RECORD EXTRACTS START
theorem driveEnable_does : ∀ (o : Origin) (unit : Fin 4) (s : State), Timely o s → s.judgedAt.lcs ≠ lcsDecommissioned →
    s.judgedAt.driveRefused unit = false →
    Does (.driveEnable o unit) s fun t => Completes o stDone s t ∧
      (s.ticking = true → s.isSafe unit = true → hasBit t.prot.releasing unit = true) := by
  intro o u s ht h1 h3
  refine ⟨_, exec_driveEnable.trans rfl, ?_⟩
  have hk : ∀ n : Fin 4, plainDesc opDriveEnable UnitCode.prot n = true := by decide
  have hf := State.driveEnable_frame (s := s.judgedAt) (x1 := u)
  have hsafe : s.judgedAt.isSafe u = s.isSafe u := s.judgedAt_frame.isSafe u
  obtain ⟨v, hv, hr⟩ : ∃ v, s.judgedAt.driveEnable u = .done v ∧ (s.isSafe u = true → hasBit v.prot.releasing u = true) := by
    unfold State.driveEnable
    rw [if_neg h1, h3, if_neg (by decide), hsafe]
    by_cases h : s.isSafe u = true
    · rw [h, if_neg (by decide)]
      exact ⟨_, rfl, fun _ => hasBit_withBit _ _⟩
    · rw [Bool.not_eq_true] at h
      rw [h, if_pos (by decide)]
      exact ⟨_, rfl, fun e => by cases e⟩
  rw [hv] at hf
  obtain ⟨hc, -, h2⟩ := State.runDesc_op (s := s) (o := o) (opc := opDriveEnable)
    (unit := UnitCode.prot) (inst := u) (w3 := 0) (w4 := 0) (w5 := 0) (w6 := 0)
    (hk u) ht (by unfold State.judgeDesc State.judgePower; rw [mkDesc_opc' (by decide), mkDesc_inst' (by omega)]; exact hv) hf
  refine ⟨hc, fun hn hs => ?_⟩
  rw [(h2 (.inl hn)).prot (by decide)]
  exact hr hs

/-! ### DISCHARGE -/

theorem State.fld_of_regs {s t : State} (h : t.regs = s.regs) (a : Nat) (f : Bits) : t.fld a f = s.fld a f := by
  unfold State.fld State.reg; rw [h]

theorem State.setDisRes_state (s : State) (b : Bool) :
    (s.setDisRes b).fld Reg.PROT_DIS_STAT Fld.PROT_DIS_STAT.STATE = s.fld Reg.PROT_DIS_STAT Fld.PROT_DIS_STAT.STATE := by
  unfold State.setDisRes
  have hs := State.settle_frame (s := s)
  generalize s.settle = v at hs ⊢
  rw [← hs.fld regNo_PROT_DIS_STAT]
  have e : (v.setFld Reg.PROT_DIS_STAT Fld.PROT_DIS_STAT.RES b.toNat).fld Reg.PROT_DIS_STAT Fld.PROT_DIS_STAT.STATE =
      v.fld Reg.PROT_DIS_STAT Fld.PROT_DIS_STAT.STATE := State.fld_setFld_field _ _ _
  generalize v.setFld Reg.PROT_DIS_STAT Fld.PROT_DIS_STAT.RES b.toNat = x at e ⊢
  extract_lets q p a2
  have e2 : a2.fld Reg.PROT_DIS_STAT Fld.PROT_DIS_STAT.STATE = v.fld Reg.PROT_DIS_STAT Fld.PROT_DIS_STAT.STATE := e
  clear_value a2
  split
  · exact (State.fld_of_regs (s := a2) rfl _ _).trans e2
  · rw [State.regate_frame.fld regNo_PROT_DIS_STAT]; exact e2

theorem State.setDisWind_state (s : State) (w : Nat) :
    (s.setDisWind w).fld Reg.PROT_DIS_STAT Fld.PROT_DIS_STAT.STATE = s.fld Reg.PROT_DIS_STAT Fld.PROT_DIS_STAT.STATE := by
  unfold State.setDisWind
  extract_lets a1
  rw [List.foldl_cons, List.foldl_cons, List.foldl_nil]
  refine Eq.trans (State.fld_of_regs (s := a1) rfl _ _) ?_
  unfold a1
  rw [State.fld_setFld_field]

theorem State.disDone_state (s : State) (ok : Bool) :
    (s.disDone ok).fld Reg.PROT_DIS_STAT Fld.PROT_DIS_STAT.STATE = if ok then 2 else 0 := by
  unfold State.disDone
  extract_lets ms a1
  rw [State.event_frame.fld regNo_PROT_DIS_STAT]
  unfold a1
  rw [State.fld_setFld_other _ _ _ _ (reg_ne regNo_PROT_DIS_STAT regNo_PROT_DIS_TIME), State.fld_setFld _ _ Fld.PROT_DIS_STAT.STATE]
  cases ok <;> decide

theorem State.setDisRes_dis (s : State) (b : Bool) :
    (s.setDisRes b).dis.target = s.dis.target ∧ (s.setDisRes b).dis.deadlineAt = s.dis.deadlineAt := by
  unfold State.setDisRes
  have hs := State.settle_frame (s := s)
  generalize s.settle = v at hs ⊢
  rw [← hs.dis (by decide)]
  generalize hx : v.setFld Reg.PROT_DIS_STAT Fld.PROT_DIS_STAT.RES b.toNat = x
  have e : x.dis = v.dis := by rw [← hx]; rfl
  extract_lets q p a2
  have h2 : a2.dis = x.dis := rfl
  clear_value a2
  rw [e] at h2
  split
  · rw [← h2]; exact ⟨rfl, rfl⟩
  · rw [State.regate_frame.dis (by decide), h2]; exact ⟨rfl, rfl⟩

theorem State.disStart_state (s : State) (res : Bool) (wind : Nat) (target : Word) (dl cause : Nat) :
    (s.disStart res wind target dl cause).fld Reg.PROT_DIS_STAT Fld.PROT_DIS_STAT.STATE = 1 ∧
    (s.disStart res wind target dl cause).dis.target = target ∧
    (s.disStart res wind target dl cause).dis.deadlineAt = s.now + dl * esPerMs := by
  unfold State.disStart
  extract_lets v0 vt eest a1 a2 a3 a4
  have h3 : a3.fld Reg.PROT_DIS_STAT Fld.PROT_DIS_STAT.STATE = 1 := by
    unfold a3
    rw [State.fld_setReg_other _ _ _ (reg_ne regNo_PROT_DIS_STAT regNo_PROT_DIS_TIME), State.fld_setReg_other _ _ _ (reg_ne regNo_PROT_DIS_STAT regNo_PROT_DIS_ERES)]
    unfold a2
    rw [State.fld_setReg_other _ _ _ (reg_ne regNo_PROT_DIS_STAT regNo_PROT_DIS_EEST), State.fld_setReg_same]
    decide
  refine ⟨?_, ?_, ?_⟩
  · rw [State.event_frame.fld regNo_PROT_DIS_STAT]
    unfold a4
    rw [State.setDisWind_state, State.setDisRes_state, h3]
  all_goals
    rw [State.event_frame.dis (by decide)]
    unfold a4
    rw [State.setDisWind_frame.dis (by decide)]
  · rw [(State.setDisRes_dis _ _).1]; rfl
  · rw [(State.setDisRes_dis _ _).2]; rfl

theorem discharge_does :
    (∀ (o : Origin) (method target deadline : Word) (s : State), Timely o s → (⟨0, 2⟩ : Bits).of method = 0 →
      Does (.discharge o method target deadline) s fun t => Completes o stDone s t ∧
        t.fld Reg.PROT_DIS_STAT Fld.PROT_DIS_STAT.STATE = 0) ∧
    (∀ (o : Origin) (method target deadline : Word) (s : State), Timely o s → (⟨0, 2⟩ : Bits).of method % 2 = 1 →
      s.judgedAt.inRun = true → s.judgedAt.disVolt ≠ none → s.judgedAt.disResistorOk = true →
      Does (.discharge o method target deadline) s fun t => Completes o stDone s t ∧
        t.fld Reg.PROT_DIS_STAT Fld.PROT_DIS_STAT.STATE = 1 ∧ t.dis.target = disTarget target ∧
        t.dis.deadlineAt = s.judgedAt.now + disDeadline deadline * esPerMs) := by
  have main : ∀ (o : Origin) (method target deadline : Word) (s u : State) c, Timely o s →
      s.judgedAt.discharge method target deadline = .ok u false c none →
      Does (.discharge o method target deadline) s fun t => Completes o stDone s t ∧
        t.fld Reg.PROT_DIS_STAT Fld.PROT_DIS_STAT.STATE = u.fld Reg.PROT_DIS_STAT Fld.PROT_DIS_STAT.STATE ∧ t.dis = u.dis := by
    intro o w3 w4 w5 s u c ht hv
    refine ⟨_, exec_discharge.trans rfl, ?_⟩
    have hf := State.discharge_frame (s := s.judgedAt) (x1 := w3) (x2 := w4) (x3 := w5)
    rw [hv] at hf
    obtain ⟨hc, h1, -⟩ := State.runDesc_op (s := s) (o := o) (opc := opDischarge)
      (unit := UnitCode.prot) (inst := 0) (w3 := w3) (w4 := w4) (w5 := w5) (w6 := 0)
      (by decide) ht (by unfold State.judgeDesc State.judgePower; rw [mkDesc_opc' (by decide)]; exact hv) hf
    exact ⟨hc, h1.fld regNo_PROT_DIS_STAT, h1.dis (by decide)⟩
  refine ⟨fun o w3 w4 w5 s ht h0 => ?_, fun o w3 w4 w5 s ht h0 h1 h2 h3 => ?_⟩
  · obtain ⟨c, hv⟩ : ∃ c, s.judgedAt.discharge w3 w4 w5 = .ok (s.judgedAt.disDone false) false c none := by
      unfold State.discharge
      extract_lets m wind res cl
      rw [show m = 0 from h0, if_pos rfl]
      exact ⟨_, rfl⟩
    refine (main o w3 w4 w5 s _ c ht hv).mono fun t h => ⟨h.1, h.2.1.trans ?_⟩
    rw [State.disDone_state]; rfl
  · obtain ⟨c, v, wind, res, hv, hn⟩ : ∃ c v wind res, s.judgedAt.discharge w3 w4 w5 =
        .ok (State.disStart v res wind (disTarget w4) (disDeadline w5) 0) false c none ∧ v.now = s.judgedAt.now := by
      unfold State.discharge
      extract_lets m wind res cl
      have hm : m % 2 = 1 := h0
      have hr : res = true := by unfold res; rw [hm, h3]; rfl
      rw [if_neg (by intro e; rw [e] at hm; cases hm), if_neg]
      · exact ⟨_, _, _, _, rfl, State.stopMethods_frame.now (by decide)⟩
      · rw [h1, hr]
        cases hd : s.judgedAt.disVolt with
        | none => exact absurd hd h2
        | some v => simp
    obtain ⟨e1, e2, e3⟩ := v.disStart_state res wind (disTarget w4) (disDeadline w5) 0
    refine (main o w3 w4 w5 s _ c ht hv).mono fun t h => ⟨h.1, h.2.1.trans e1, ?_, ?_⟩
    · rw [h.2.2]; exact e2
    · rw [h.2.2, ← hn]; exact e3

/-! ### MODE_SET and ANGLE_EVENT -/

theorem State.setStat_mode_other (s : State) (m : Nat) (f : Bits) (v : Nat)
    (h : f.lo + f.width ≤ Fld.FLD_MCm_STAT.MODE.lo ∨ Fld.FLD_MCm_STAT.MODE.lo + Fld.FLD_MCm_STAT.MODE.width ≤ f.lo := by decide) :
    (s.setStat m f v).fldMode m = s.fldMode m := s.fld_setFld_field _ _ h

theorem Frame.fldMode {K : Nat} {s t : State} (h : Frame K s t) (m : Nat) (hK : K.testBit 192 = false := by decide) : t.fldMode m = s.fldMode m :=
  h.fld (regNo_FLD_MCm_STAT m) hK

theorem State.setFm_fldMode (s : State) (m k : Nat) (x : FldM) : (s.setFm m x).fldMode k = s.fldMode k :=
  State.fld_of_regs (s := s) rfl _ _

theorem State.setStart_fldMode (s : State) (m st : Nat) : (s.setStart m st).fldMode m = s.fldMode m := by
  unfold State.setStart
  rw [State.refreshHold_frame.fldMode m]
  exact (State.setFm_fldMode _ _ _ _).trans (s.setStat_mode_other m Fld.FLD_MCm_STAT.START st)

theorem State.dropHo_fldMode (s : State) (m : Nat) : (s.dropHo m).fldMode m = s.fldMode m := by
  unfold State.dropHo
  exact (State.setFm_fldMode _ _ _ _).trans (s.setStat_mode_other m Fld.FLD_MCm_STAT.DEFER 0)

theorem State.enterIdle_fldMode (s : State) (m : Nat) : (s.enterIdle m).fldMode m = s.fldMode m := by
  unfold State.enterIdle
  rw [State.setStart_fldMode]
  exact (State.setFm_fldMode _ _ _ _).trans (s.dropHo_fldMode m)

theorem State.startMode_fldMode (s : State) (m : Nat) : (s.startMode m).fldMode m = s.fldMode m := by
  unfold State.startMode State.enterWatch State.enterCatch
  split
  · rfl
  split
  · extract_lets w rev s1 x s2 s3
    have h1 : s1.fldMode m = s.fldMode m := State.catchSource_frame.fldMode m
    have h2 : s2.fldMode m = s.fldMode m := by
      unfold s2
      rw [State.setStart_fldMode]
      exact (State.setFm_fldMode _ _ _ _).trans h1
    have h3 : s3.fldMode m = s.fldMode m := by
      unfold s3
      rw [State.event_frame.fldMode m, State.raiseHoFirst_frame.fldMode m, h2]
    split
    · rw [State.event_frame.fldMode m, h3]
    · exact h3
  · exact (State.setStart_fldMode _ _ _).trans (State.setFm_fldMode _ _ _ _)

theorem State.takeMode_mode (s : State) (m mode : Nat) (h : mode < 8) : (s.takeMode m mode).fldMode m = mode := by
  unfold State.takeMode
  extract_lets old w a0 a1 a2 a3 a4
  have h1 : a1.fldMode m = mode := by
    unfold a1
    rw [State.event_frame.fldMode m]
    refine (a0.fld_setFld (Reg.FLD_MCm_STAT m) Fld.FLD_MCm_STAT.MODE mode).trans (Nat.mod_eq_of_lt ?_)
    exact Nat.lt_of_lt_of_le h (by decide)
  clear_value a1
  have h2 : a2.fldMode m = mode := by
    unfold a2
    split
    · unfold State.clearLost
      rw [State.endCause_frame.fldMode m, State.endCause_frame.fldMode m, State.setStat_mode_other _ _ Fld.FLD_MCm_STAT.LOST]; exact h1
    · exact h1
  clear_value a2
  have h3 : a3.fldMode m = mode := by
    unfold a3
    split
    · rw [State.enterIdle_fldMode]; exact h2
    · exact h2
  clear_value a3
  have h4 : a4.fldMode m = mode := (State.refreshHold_frame.fldMode m).trans h3
  split
  · rw [State.startMode_fldMode]; exact h4
  · exact h4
RECORD EXTRACTS END
WHAT IS NEEDED
Return, with no change at all, every line in the entries above from the line containing "by_cases h : s.isSafe u = true" through the line containing "s.fld a f := by".

ANSWER SECTION
    by_cases h : s.isSafe u = true
    · rw [h, if_neg (by decide)]
      exact ⟨_, rfl, fun _ => hasBit_withBit _ _⟩
    · rw [Bool.not_eq_true] at h
      rw [h, if_pos (by decide)]
      exact ⟨_, rfl, fun e => by cases e⟩
  rw [hv] at hf
  obtain ⟨hc, -, h2⟩ := State.runDesc_op (s := s) (o := o) (opc := opDriveEnable)
    (unit := UnitCode.prot) (inst := u) (w3 := 0) (w4 := 0) (w5 := 0) (w6 := 0)
    (hk u) ht (by unfold State.judgeDesc State.judgePower; rw [mkDesc_opc' (by decide), mkDesc_inst' (by omega)]; exact hv) hf
  refine ⟨hc, fun hn hs => ?_⟩
  rw [(h2 (.inl hn)).prot (by decide)]
  exact hr hs

/-! ### DISCHARGE -/

theorem State.fld_of_regs {s t : State} (h : t.regs = s.regs) (a : Nat) (f : Bits) : t.fld a f = s.fld a f := by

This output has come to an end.